Now simple eliminations take place again, leading to 46 filled cells.
3) Look at only possibles b7=7,b7=2 in their cell. Whether b7=7 (in which case i7=2%cell) or b7=2, in both cases, we have no more {d7=2, e7=2, f7=2}.
Look at only possibles b7=2,b7=7 in their cell. Whether b7=2 (in which case i7=7%cell) or b7=7, in both cases, we have no more {f7=7, e7=7, g7=7, d7=7}.
Then simple eliminations take place again, up to 51 filled cells.

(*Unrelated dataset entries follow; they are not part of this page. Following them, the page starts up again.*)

/-- The oracle with these answers. -/
def answering (l : List Byte) : Bus := ⟨refBusRegs, .oracle l, 0⟩

def stateOf : Host.Outcome State Fault Refusal → Option State
  | .next s => some s
  | .fault _ => none
  | .refused _ => none

def refusalOf : Host.Outcome State Fault Refusal → Option Refusal
  | .next _ => none
  | .fault _ => none
  | .refused r => some r

/-- RefBus's state, where the environment is RefBus. -/
def refOf (s : State) : Option RefBusState :=
  match s.bus.env with
  | .refBus _ h => some h
  | .oracle _ => none

/-- `FSM` and the result word after an instruction. -/
def ends (o : Host.Outcome State Fault Refusal) : Option (Fsm × Option ResultWord) := (stateOf o).map fun s => (s.fsm, s.res)

/-- V49. -/
theorem test_init :
    (stateOf (exec .init (engine .addressSent (answering [])))).map (fun s => (s.fsm, s.initd, s.txb, s.res, s.hist)) =
      some (.addressSent, true, 0xEE, some 0x000, [.wr .brr 0x48, .wr .psr 0x01]) := by decide

/-- V50: history, `TXB`. -/
theorem test_start_history :
    (stateOf (exec (.start 0x20 .write) (engine .idle (refBusInitial ackAll)))).map (fun s => (s.fsm, s.txb, s.res, s.hist)) =
      some (.addressSent, 0x40, some 0x000, [.wr .cr 0xA4, .rd .cr 0xA4, .rd .sr 0x08, .wr .dr 0x40, .wr .cr 0xC4, .rd .cr 0xC4,
        .rd .sr 0x18]) := by decide

/-- V53 to V56: the faults of START. -/
theorem test_start_faults :
    ([(.write, nackAddr), (.read, absent), (.write, arbStart), (.write, arbAddr)] : List (Direction × RefBusConfig)).map
      (fun p => (stateOf (exec (.start 0x20 p.1) (engine .idle (refBusInitial p.2)))).map
        fun s => (s.fsm, s.txb, s.res)) =
      [some (.faulted, 0x40, some 0x200), some (.faulted, 0x41, some 0x200), some (.faulted, 0xEE, some 0x500),
        some (.faulted, 0x40, some 0x500)] := by decide

/-- V60: WRITE_BYTE acknowledged. -/
theorem test_write_byte :
    (stateOf (exec (.writeByte 0x55) (engine .addressSent (busIn .addrW ackAll)))).map
      (fun s => (s.fsm, s.txb, s.res, s.hist, (refOf s).map (·.devReg))) =
      some (.dataPhase, 0x55, some 0x000, [.wr .dr 0x55, .wr .cr 0xC4, .rd .cr 0xC4, .rd .sr 0x28], some 0x55) := by decide

/-- V61, V67, V68: its faults. -/
theorem test_write_byte_faults :
    [ends (exec (.writeByte 0x55) (engine .addressSent (busIn .addrW nackData))),
      ends (exec (.writeByte 0x55) (engine .addressSent (busIn .addrW arbData))),
      ends (exec (.writeByte 0x99) (engine .addressSent (busIn .addrR ackAll)))] =
      [some (.faulted, some 0x300), some (.faulted, some 0x500), some (.faulted, some 0x300)] := by decide

/-- V63: READ_BYTE. -/
theorem test_read_byte :
    (stateOf (exec .readByte (engine .addressSent (busIn .addrR ackAll42)))).map (fun s => (s.fsm, s.txb, s.rxb, s.res, s.hist)) =
      some (.dataPhase, 0x00, 0x42, some 0x042, [.wr .dr 0x00, .wr .cr 0xC4, .rd .cr 0xC4, .rd .sr 0x50, .rd .dr 0x42]) := by decide

/-- V64: on a failed check `DR` is not read and `RXB` is unchanged. -/
theorem test_read_byte_fault :
    (stateOf (exec .readByte (engine .addressSent (busIn .addrR failRead)))).map (fun s => (s.fsm, s.rxb, s.res, s.hist)) =
      some (.faulted, 0xDD, some 0x400, [.wr .dr 0x00, .wr .cr 0xC4, .rd .cr 0xC4, .rd .sr 0x58]) := by decide

/-- V58, V59, V66: STOP. -/
theorem test_stop :
    [ends (exec .stop (engine .addressSent (busIn .addrW ackAll))), ends (exec .stop (engine .faulted (busIn .nacked nackAddr))),
      ends (exec .stop (engine .dataPhase (busIn .addrW ackAll)))] =
      [some (.idle, some 0x000), some (.idle, some 0x000), some (.complete, some 0x000)] := by decide

theorem test_stop_wire :
    (stateOf (exec .stop (engine .faulted (busIn .nacked nackAddr)))).map
      (fun s => (s.hist, (refOf s).map fun h => (h.phase, h.wire))) =
      some ([.wr .cr 0x94], some (.free, [.stopCond])) := by decide

/-- V70: WRITE_TRANSACTION, its history. -/
theorem test_write_transaction :
    (stateOf (exec (.writeTransaction 0x20 0x55) (engine .idle (refBusInitial ackAll)))).map
      (fun s => (s.fsm, s.txb, s.res, s.hist)) =
      some (.complete, 0x55, some 0x000, [.wr .cr 0xA4, .rd .cr 0xA4, .rd .sr 0x08, .wr .dr 0x40, .wr .cr 0xC4, .rd .cr 0xC4,
        .rd .sr 0x18, .wr .dr 0x55, .wr .cr 0xC4, .rd .cr 0xC4, .rd .sr 0x28, .wr .cr 0x94]) := by decide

4) Look at only possibles d3=7,d9=7 in their col. Whether d3=7 (in which case e3=2%cell) or d9=7 (in which case f8=2%cell), in both cases, we have no more {f3=2, f1=2}.
Look at only possibles d3=7,d9=7 in their col. Whether d3=7 (in which case e3=2%cell) or d9=7 (in which case d1=9%col), in both cases, we have no more {d1=2}.
Look at only possibles e3=2,d3=2 in their block. They forbid{c3=2, a3=2, b3=2}.
From here, simple eliminations lead to unique solution.